### TASK GOAL:
Lines from the beginning of the data through the line containing "model's choice (log" are to be copied exactly, with no other line included.

### RECORDS FOR THIS TASK:
-- ==== Sys2Proof/Certificates/Slice0/Obligations.lean ====
section
/-!
DEFINITION. Certificates/Slice0/Obligations.lean: the statements about the machine. Each docstring names the rules that the statement rests on.
-/
open Sys2Proof Sys2Proof.Machine

/-! The machine. -/

/-- R22, R26, R61, R216, R344, R348, R382, R383: what device reset leaves. That memory lists nothing, and so reads as zero, is the model's choice (log
entry 1); of the other values that no rule gives, which are the model's too (log entries 2 to 6), nothing is stated here. -/
def Obligations.ResetState : Prop :=
  let s := State.reset
  s.Inv ∧ s.mem = [] ∧ s.teams = [] ∧ s.lease = 0 ∧ s.clk.cycle = 0 ∧ s.halt = none ∧ s.debugHalt = none ∧ s.cp.tReply = 13 ∧ s.cp.nextLaunch = 1 ∧ s.cp.queues = []
    ∧ s.cp.launches = [] ∧ s.fab.redK = 20 ∧ s.fab.self = none ∧ s.haeth.enable = false ∧ s.haeth.clog2 = 16 ∧ s.haeth.slog2 = 30 ∧ s.haeth.bound = 26
    ∧ (∃ p, s.cp.parts = [(0, p)] ∧ p.cores = List.range 304) ∧ ∀ c, (s.core c).firstUnit = 3 ∧ (s.core c).frozen = false

/-- Every step keeps memory in its canonical form. -/
def Obligations.StepKeepsInvariant : Prop := ∀ s t : State, s.Inv → step s = .next t → t.Inv

/-- R4, R14, R167: bytes written read back, least significant first, no other byte changes and memory keeps its canonical form; s0 reads as zero and p0 and
q0 as true whatever is written to them, and every other register holds what it was given. -/
def Obligations.StorageReadsBack : Prop :=
  (∀ (s : State) (die : Option Nat) (k : Nat) (bs : List Byte), keyPa k + bs.length ≤ 2 ^ 52 → let u := (s.writeLong die k (bs.length + 1) bs).1
    u.bytesAt k bs.length = bs ∧ (∀ a, a < s.storeKey k ∨ s.storeKey k + bs.length ≤ a → sparseGet 0 u.mem a = sparseGet 0 s.mem a) ∧ (s.Inv → u.Inv) ∧ u.fab = s.fab)
  ∧ (∀ (s : State) (k n v : Nat), keyPa k + n ≤ 2 ^ 52 → (s.poke k n v).numAt k n = v % 2 ^ (8 * n))
  ∧ (∀ (t : Team) (d r : SReg) (v : U64), (t.setSreg d v).sreg r = (if r = 0 then 0 else if r = d then v else t.sreg r))
  ∧ (∀ (t : Team) (d r : BitVec 3) (v : Bool), (t.setQreg d v).qreg r = (if r = 0 then true else if r = d then v else t.qreg r))
  ∧ (∀ (x : Group) (n k l m : Nat) (v : U32), l < 32 → m < 32 → (x.setVreg n l v).vreg k m = if k = n ∧ m = l then v else x.vreg k m)
  ∧ ∀ (x : Group) (n k l m : Nat) (v : Bool), l < 32 → m < 32 → (x.setPreg n l v).preg k m = if k = 0 then true else if k = n ∧ m = l then v else x.preg k m

/-- A step runs what it fetches: where the agenda's next move is due, nothing else comes first, and it names a rider or a split that may issue, and
the words at its PC decode to an instruction, the step is that instruction's meaning; words that decode to none, and a fetch that fails,
trap; a split's instruction that its bay does not take in this cycle leaves it considered (R117). An event's or a command's step is its meaning. The
agenda, what is due before its move, the issues that a cycle owes and the cycle that passes while more are to come before the move are the model's
form of a step (DESIGN CHOICE, log entry 6). -/
def Obligations.StepRunsDecoded : Prop :=
  (∀ (s : State) f, s.urgent = some f → step s = f { s with cur := .none })
  ∧ (∀ s : State, s.urgent = none → (∀ m l, s.agenda ≠ ⟨0, m⟩ :: l) →
      (∀ a, s.clk.ending = false → s.forcedAgent = some a → step s = agentTurn a s)
      ∧ ((s.clk.ending = true ∨ s.forcedAgent = none) →
          (∀ f, s.barrierDue = some f → step s = f { s with cur := .none, clk := { s.clk with ending := true } })
          ∧ (s.barrierDue = none → ∀ n m l, s.agenda = ⟨n + 1, m⟩ :: l → step s = .next ({ s with agenda := ⟨n, m⟩ :: l } : State).tick.settle)))
  ∧ ∀ (s : State) (x : Turn) (l : List Turn), s.agenda = x :: l → x.dt = 0 → s.urgent = none →
    let s0 := ({ s with agenda := l } : State).settle
    (∀ tk t, x.move = .rider tk → s0.team? tk = some t →
      (s0.riderReady t = false → step s = .next s0)
      ∧ (s0.riderReady t = true → ∀ r s1, (s0.setTeam tk { t with ran := true }).fetchScalar t = (r, s1) →
        (∀ w w2, r = .ok (w, w2) → (∀ i, decodeScalar w w2 = some i → step s = exec i { s1 with cur := .rider tk })
          ∧ (decodeScalar w w2 = none → step s = .next (s1.riderFault tk .illegal)))
        ∧ ∀ c a, r = .error (c, a) → step s = .next (s1.riderFault tk c a)))
    ∧ (∀ tk g sp t y, x.move = .split tk g sp → s0.team? tk = some t → t.group? g = some y →
      let z := y.split sp
      (s0.splitReady tk t g sp y = false → step s = .next s0)
      ∧ (s0.splitReady tk t g sp y = true → ∀ r s1, s0.fetch t.core t.root (laneLine t z.lpc).1 (laneLine t z.lpc).2 true = (r, s1) →
        (∀ w, r = .ok w →
          (∀ i, decodeLane (BitVec.ofNat 96 w) = some i →
            (s1.waits tk g sp i = true → step s = exec i { s1 with cur := .split tk g sp })
            ∧ (s1.waits tk g sp i = false → s1.refuses t sp y i = true → step s = .next (s1.consider tk t g sp y none))
            ∧ (s1.waits tk g sp i = false → s1.refuses t sp y i = false →
                step s = exec i { s1.consider tk t g sp y (some i) with cur := .split tk g sp }))
          ∧ (decodeLane (BitVec.ofNat 96 w) = none →
              step s = .next (laneTrap (s1.consider tk t g sp y none) tk g sp z.lpc .illegal (lowestLane z.mask))))
        ∧ ∀ c, r = .error c →
            step s = .next (laneTrap (s1.consider tk t g sp y none) tk g sp z.lpc c (lowestLane z.mask) (BitVec.ofNat 64 (laneAddr t z.lpc)))))
    ∧ (∀ i, x.move = .event i → step s = exec i { s0 with cur := .none })
    ∧ (∀ fn s1 id i, x.move = .command fn → s0.takeCommand fn = (s1, some (id, i)) → step s = exec i { s1 with cur := .command id })
    ∧ (x.move = .idle → step s = .next s0)

/-- R4, R169 to R175, R184: words written out from the encodings of the spec's own worked examples decode to their instructions, and an unassigned or
reserved one to none. -/
def Obligations.DecodeWords : Prop :=
  decodeTableWord 32 0x04285FFD = some (.saddi 5 2 0x1FFD)
  ∧ decodeTableWord 32 0x122091A3 = some (.slui 4 0x091A3)
  ∧ decodeTableWord 32 0x1E5FFFFB = some (.sbr false 2 0x1FFFFB)
  ∧ decodeTableWord 32 0x263882A6 = some (.sld 3 7 4 5 .acq .device)
  ∧ decodeTableWord 32 0x7C212003 = some (.swaitp .mx 9)
  ∧ decodeTableWord 96 0x403940482008040004800000 = some (.ffma { g := .neg 1, rm := .rz, d := 9, a := .reg 8, b := .reg 4, c := .reg 9, fea := true })
  ∧ decodeTableWord 96 0x100020380C4A200000000000 = some (.iadd { sat := true, d := 7, a := .reg 3, b := .const 37 })
  ∧ decodeTableWord 96 0x00130000000000000F000014 = some (.bra { g := .pos 3 } 20 30)
  ∧ decodeTableWord 96 0x60000030080000000000108C = some (.cvt { d := 6, a := .reg 2 } { srx := false, du := false, dsel := 2, sel := 0, df := .e4m3, sf := .f32 })
  ∧ decodeTableWord 96 0x800000401C00000020008800
      = some (.ldg { d := 8, a := .reg 7 } { imm := 64, h := 4, size := .w, kind := .plain, scope := .split, sx := false, a64 := false })
  ∧ decodeTableWord 96 0xA0100060100A000003006846
      = some (.atomcas { d := 12, a := .reg 4, b := .reg 5, c := .reg 6 } 2 { h := 3, ty := .i32, kind := .acqrel, scope := .device })
  ∧ decodeTableWord 96 0xA00100180004000000000116
      = some (.atom { g := .pos 1, d := 3, a := .reg 0, b := .reg 2 } .add { h := 0, ty := .f32, kind := .strong, scope := .device })
  ∧ decodeTableWord 32 0x0000007F = none ∧ decodeTableWord 96 0x000800000000000000000000 = none

/-- R169 to R174, R185: every well-formed scalar instruction, with every operand at every value, is what its word decodes to; and a word decodes only to
the well-formed instruction that it encodes. -/
def Obligations.ScalarWordsRoundTrip : Prop :=
  (∀ (i : Instr) (n w : Nat), wellFormed i = true → encode i = some (n, w) → n ≤ 64 → decodeTableWord n w = some i)
  ∧ ∀ (w w2 : U32) (i : Instr), decodeScalar w w2 = some i → wellFormed i = true ∧ encodeScalar i = some w

/-- R175 to R185: every well-formed lane instruction, with every operand at every value, has a word, which decodes to it; and a word decodes only to the
well-formed instruction that it encodes. -/
def Obligations.LaneWordsRoundTrip : Prop :=
  (∀ (i : Instr) (o : LaneOps), laneOps i = some o → wellFormed i = true → ∃ w, encode i = some (96, w) ∧ decodeTableWord 96 w = some i)
  ∧ ∀ (w : U96) (i : Instr), decodeLane w = some i → wellFormed i = true ∧ encodeLane i = some w
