-- ==== Sys2Proof/Laws/State.lean ====
section
/-!
SUPPORT. Laws/State.lean: what each update of the state, of a team and of a group leaves as it was, and what is read after a write.
-/
namespace Sys2Proof.Machine

/-! setTeam changes `teams` alone. -/

@[simp] theorem State.setTeam_clk (s : State) (k : Nat) (t : Team) : (s.setTeam k t).clk = s.clk := rfl
@[simp] theorem State.setTeam_fuses (s : State) (k : Nat) (t : Team) : (s.setTeam k t).fuses = s.fuses := rfl
@[simp] theorem State.setTeam_mem (s : State) (k : Nat) (t : Team) : (s.setTeam k t).mem = s.mem := rfl
@[simp] theorem State.setTeam_coh (s : State) (k : Nat) (t : Team) : (s.setTeam k t).coh = s.coh := rfl
@[simp] theorem State.setTeam_cores (s : State) (k : Nat) (t : Team) : (s.setTeam k t).cores = s.cores := rfl
@[simp] theorem State.setTeam_cp (s : State) (k : Nat) (t : Team) : (s.setTeam k t).cp = s.cp := rfl
@[simp] theorem State.setTeam_net (s : State) (k : Nat) (t : Team) : (s.setTeam k t).net = s.net := rfl
@[simp] theorem State.setTeam_fab (s : State) (k : Nat) (t : Team) : (s.setTeam k t).fab = s.fab := rfl
@[simp] theorem State.setTeam_haeth (s : State) (k : Nat) (t : Team) : (s.setTeam k t).haeth = s.haeth := rfl
@[simp] theorem State.setTeam_mgmt (s : State) (k : Nat) (t : Team) : (s.setTeam k t).mgmt = s.mgmt := rfl
@[simp] theorem State.setTeam_halt (s : State) (k : Nat) (t : Team) : (s.setTeam k t).halt = s.halt := rfl
@[simp] theorem State.setTeam_debugHalt (s : State) (k : Nat) (t : Team) : (s.setTeam k t).debugHalt = s.debugHalt := rfl
@[simp] theorem State.setTeam_agenda (s : State) (k : Nat) (t : Team) : (s.setTeam k t).agenda = s.agenda := rfl
@[simp] theorem State.setTeam_cur (s : State) (k : Nat) (t : Team) : (s.setTeam k t).cur = s.cur := rfl
@[simp] theorem State.setTeam_free (s : State) (k : Nat) (t : Team) : (s.setTeam k t).free = s.free := rfl
@[simp] theorem State.setTeam_serial (s : State) (k : Nat) (t : Team) : (s.setTeam k t).serial = s.serial := rfl

/-! modTeam changes `teams` alone. -/

@[simp] theorem State.modTeam_clk (s : State) (k : Nat) (f : Team → Team) : (s.modTeam k f).clk = s.clk := rfl
@[simp] theorem State.modTeam_fuses (s : State) (k : Nat) (f : Team → Team) : (s.modTeam k f).fuses = s.fuses := rfl
@[simp] theorem State.modTeam_mem (s : State) (k : Nat) (f : Team → Team) : (s.modTeam k f).mem = s.mem := rfl
@[simp] theorem State.modTeam_coh (s : State) (k : Nat) (f : Team → Team) : (s.modTeam k f).coh = s.coh := rfl
@[simp] theorem State.modTeam_cores (s : State) (k : Nat) (f : Team → Team) : (s.modTeam k f).cores = s.cores := rfl
@[simp] theorem State.modTeam_cp (s : State) (k : Nat) (f : Team → Team) : (s.modTeam k f).cp = s.cp := rfl
@[simp] theorem State.modTeam_net (s : State) (k : Nat) (f : Team → Team) : (s.modTeam k f).net = s.net := rfl
@[simp] theorem State.modTeam_fab (s : State) (k : Nat) (f : Team → Team) : (s.modTeam k f).fab = s.fab := rfl
@[simp] theorem State.modTeam_haeth (s : State) (k : Nat) (f : Team → Team) : (s.modTeam k f).haeth = s.haeth := rfl
@[simp] theorem State.modTeam_mgmt (s : State) (k : Nat) (f : Team → Team) : (s.modTeam k f).mgmt = s.mgmt := rfl
@[simp] theorem State.modTeam_halt (s : State) (k : Nat) (f : Team → Team) : (s.modTeam k f).halt = s.halt := rfl
@[simp] theorem State.modTeam_debugHalt (s : State) (k : Nat) (f : Team → Team) : (s.modTeam k f).debugHalt = s.debugHalt := rfl
@[simp] theorem State.modTeam_agenda (s : State) (k : Nat) (f : Team → Team) : (s.modTeam k f).agenda = s.agenda := rfl
@[simp] theorem State.modTeam_cur (s : State) (k : Nat) (f : Team → Team) : (s.modTeam k f).cur = s.cur := rfl
@[simp] theorem State.modTeam_free (s : State) (k : Nat) (f : Team → Team) : (s.modTeam k f).free = s.free := rfl
@[simp] theorem State.modTeam_serial (s : State) (k : Nat) (f : Team → Team) : (s.modTeam k f).serial = s.serial := rfl
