-- ==== Sys2Proof/Tests/Slice0.lean ====
section
/-! SUPPORT. Tests/Slice0.lean: words written out from the encodings of the specification, ill-formed terms that each check of WellFormed refuses, single steps against values of the specification, and for each statement of Certificates/Slice0 a state that meets its hypotheses. -/

open Sys2Proof Sys2Proof.Machine

namespace Sys2Proof.Tests

set_option Elab.async false

/-- The integer group: SCMP has its comparison in d[5:3] and its predicate in d[2:0], SSEL its predicate in FN7[2:0] (R172). -/
theorem test_decode_scalar_integer :
    decodeTableWord 32 0x03188290 = some (.scmp .ltu 3 4 5)
      ∧ decodeTableWord 32 0x0238211E = some (.ssel 6 7 1 2)
      ∧ decodeTableWord 32 0x024903C5 = some (.sremU 9 8 7)
      ∧ decodeTableWord 32 0x0249000E = some (.spopc 9 8)
      ∧ decodeTableWord 32 0x1008403F = some (.ssrai 1 2 63) := by decide +kernel

/-- SLI takes a second word (R169); a shift of 64 or more is no instruction (R170). -/
theorem test_decode_scalar_long :
    decodeTableWord 64 0xDEADBEEF141FFFFF = some (.sli 3 0x7FFFF 0xDEADBEEF)
      ∧ decodeTableWord 32 0x10084040 = none := by decide +kernel

/-- Branches, their offsets signed words; SRET keeps d and imm13 zero (R171). -/
theorem test_decode_scalar_branches :
    decodeTableWord 32 0x16000005 = some (.sjmp 5)
      ∧ decodeTableWord 32 0x1857FFFE = some (.scall 10 0x7FFFE)
      ∧ decodeTableWord 32 0x1A517FFF = some (.sjmpr 10 11 0x1FFF)
      ∧ decodeTableWord 32 0x1C014000 = some (.sret 10)
      ∧ decodeTableWord 32 0x1C094000 = none
      ∧ decodeTableWord 32 0x1F400007 = some (.sbr true 2 7) := by decide +kernel

/-- Loads, stores, waits and atomics, KIND in [6:4] and SCOPE in [3:0] (R149, R169, R171, R174). -/
theorem test_decode_scalar_memory :
    decodeTableWord 32 0x2C3882B6 = some (.sst 2 7 4 5 .rel .device)
      ∧ decodeTableWord 32 0x36188008 = some (.slds 3 3 4 8)
      ∧ decodeTableWord 32 0x3A189FF8 = some (.ssts 1 3 4 0x1FF8)
      ∧ decodeTableWord 32 0x5A3882A8 = some (.swaitcmp true .geu 7 4 5 .acq .system)
      ∧ decodeTableWord 32 0xB23882C3 = some (.satom .i64 .cas 7 4 5 .acqrel .core)
      ∧ decodeTableWord 32 0xD23882C3 = none := by decide +kernel

/-- The system group: operands in a, b and c, codes where R206 to R219 name them (R173). -/
theorem test_decode_scalar_system :
    decodeTableWord 32 0x7C084180 = some (.ldisp 1 2 3)
      ∧ decodeTableWord 32 0x7C300008 = some (.sfence .device)
      ∧ decodeTableWord 32 0x7C006009 = some (.scfence .ls .mx)
      ∧ decodeTableWord 32 0x7C4C8291 = some (.syrd 9 0x905)
      ∧ decodeTableWord 32 0x7C4C8292 = some (.sywr 0x905 9)
      ∧ decodeTableWord 32 0x7C002014 = some (.tretSkip)
      ∧ decodeTableWord 32 0x7C008014 = none
      ∧ decodeTableWord 32 0x7C000016 = some (.snop)
      ∧ decodeTableWord 32 0x7C080016 = none := by decide +kernel

/-- Engine commands: operation codes in c, descriptor blocks in b (R287, R302). -/
theorem test_decode_engine_commands :
    decodeTableWord 32 0x7C210020 = some (.cpy 4 8)
      ∧ decodeTableWord 32 0x7C2104A1 = some (.cpym 4 8 9)
      ∧ decodeTableWord 32 0x7C27A020 = none
      ∧ decodeTableWord 32 0x7C00A1A6 = some (.taccIadd 5)
      ∧ decodeTableWord 32 0x7C2802A6 = some (.taccStat 5)
      ∧ decodeTableWord 32 0x7C018329 = some (.launch 12 6)
      ∧ decodeTableWord 32 0x7C38002D = some (.haltd 7) := by decide +kernel

/-- Control words: toff in EXT, roff in B and C (R236). -/
theorem test_decode_lane_control :
    decodeTableWord 96 0x000000000000000000000000 = some (.nopl {})
      ∧ decodeTableWord 96 0x0030000000000000007FFFFF = some (.call {} 0x7FFFFF)
      ∧ decodeTableWord 96 0x001100000000000000FFFFFC = some (.bra { g := .pos 1 } 0x7FFFFC 1)
      ∧ decodeTableWord 96 0x007000000000000100000CCC = some (.fmtl { b := .imm 0xCCC })
      ∧ decodeTableWord 96 0x008800000000000000000000 = none := by decide +kernel

/-- Integer words: SG in [39:38], IMAD.wide by EXT[0], the carry fields of IADDS (R224 to R228). -/
theorem test_decode_lane_integer :
    decodeTableWord 96 0x10400030040400C002000001 = some (.imadWide { d := 6, a := .reg 1, b := .reg 2, c := .reg 4, sga := true, sgb := true })
      ∧ decodeTableWord 96 0x10B000080C0A00000000001A = some (.iadds { d := 1, a := .reg 3, b := .reg 5 } { cie := true, ci := 1, co := 2 })
      ∧ decodeTableWord 96 0x11000018040400000000000A = some (.icmp { d := 3, a := .reg 1, b := .reg 2 } .lt .and)
      ∧ decodeTableWord 96 0x114000280000000112345678 = some (.movi { d := 5, b := .imm 0x12345678 }) := by decide +kernel

/-- Packed integers, logic and shifts (R229 to R232); a kind of source that A does not take is refused. -/
theorem test_decode_lane_packed_logic :
    decodeTableWord 96 0x202020080806000002000000 = some (.pmac2 { sat := true, d := 1, a := .reg 2, b := .reg 3, c := .reg 4 })
      ∧ decodeTableWord 96 0x30F000482842200005800000 = some (.bfi { d := 9, a := .reg 10, b := .const 33, c := .reg 11 })
      ∧ decodeTableWord 96 0x310080080808200000000001 = some (.rshr { rm := .ru, d := 1, a := .reg 2, b := .const 4 } .h)
      ∧ decodeTableWord 96 0x310000080806000000000003 = none := by decide +kernel

/-- Floating words: FCMP codes in EXT, the format of HFMA2 in EXT[0], pairs for FP64 (R249 to R257). -/
theorem test_decode_lane_float :
    decodeTableWord 96 0x406000100406000000000024 = some (.fcmp { d := 2, a := .reg 1, b := .reg 3 } .gt .or)
      ∧ decodeTableWord 96 0x416000100400000000000000 = some (.fsin { d := 2, a := .reg 1 })
      ∧ decodeTableWord 96 0x503000100406000002000001 = some (.hfma2 { d := 2, a := .reg 1, b := .reg 3, c := .reg 4 } true)
      ∧ decodeTableWord 96 0x51200010100C000004000000 = some (.dfma { d := 2, a := .reg 4, b := .reg 6, c := .reg 8 })
      ∧ decodeTableWord 96 0x51200018100C000004000000 = none := by decide +kernel

/-- Conversions and flags (R258 to R265). -/
theorem test_decode_lane_conversion :
    decodeTableWord 96 0x604000402020000000000001 = some (.rsmerge { d := 8, a := .reg 8, b := .reg 16 } 1)
      ∧ decodeTableWord 96 0x60500000000000000000007F = some (.clrflg {} 0x7F)
      ∧ decodeTableWord 96 0x606000180000000000000000 = some (.rdflg { d := 3 })
      ∧ decodeTableWord 96 0x603000080800000000000042 = some (.qscaleRcp { d := 1, a := .reg 2 } .zb) := by decide +kernel

/-- Gathers and collectives (R240 to R245): the worked SLIDE of the spec among them. -/
theorem test_decode_cross_lane :
    decodeTableWord 96 0x700000080808000001800019 = some (.xlane { d := 1, a := .reg 2, b := .reg 4, c := .reg 3 } .back 3)
      ∧ decodeTableWord 96 0x70100008080000000580020F = some (.slide { d := 1, a := .reg 2, c := .reg 11 } { edge := false, size := .h, up := false, n := 15 })
      ∧ decodeTableWord 96 0x704000080800000000000010 = some (.scan { d := 1, a := .reg 2 } .add true)
      ∧ decodeTableWord 96 0x705000080800000000000003 = some (.vmatch { d := 1, a := .reg 2 } true true)
      ∧ decodeTableWord 96 0x701000080800000005800021 = none := by decide +kernel

/-- Accesses: H, SIZE, KIND and SCOPE in EXT, the 18-bit offset over B and C (R266 to R276). -/
theorem test_decode_lane_memory :
    decodeTableWord 96 0x801000401C00000020008800 = some (.stg { d := 8, a := .reg 7 } { imm := 64, h := 4, size := .w, kind := .plain, scope := .split, sx := false, a64 := false })
      ∧ decodeTableWord 96 0x904000401C00000000000800 = some (.lda { d := 8, a := .reg 7 } { imm := 0, h := 0, size := .w, kind := .plain, scope := .split, sx := false, a64 := false })
      ∧ decodeTableWord 96 0x904000401C00000000008800 = none := by decide +kernel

### EXERCISE ANSWER:
-- ==== Sys2Proof/Certificates/Slice0/Obligations.lean ====
section
/-!
DEFINITION. Certificates/Slice0/Obligations.lean: the statements about the machine. Each docstring names the rules that the statement rests on.
-/
open Sys2Proof Sys2Proof.Machine

/-! The machine. -/

/-- R22, R26, R61, R216, R344, R348, R382, R383: what device reset leaves. That memory lists nothing, and so reads as zero, is the model's choice (log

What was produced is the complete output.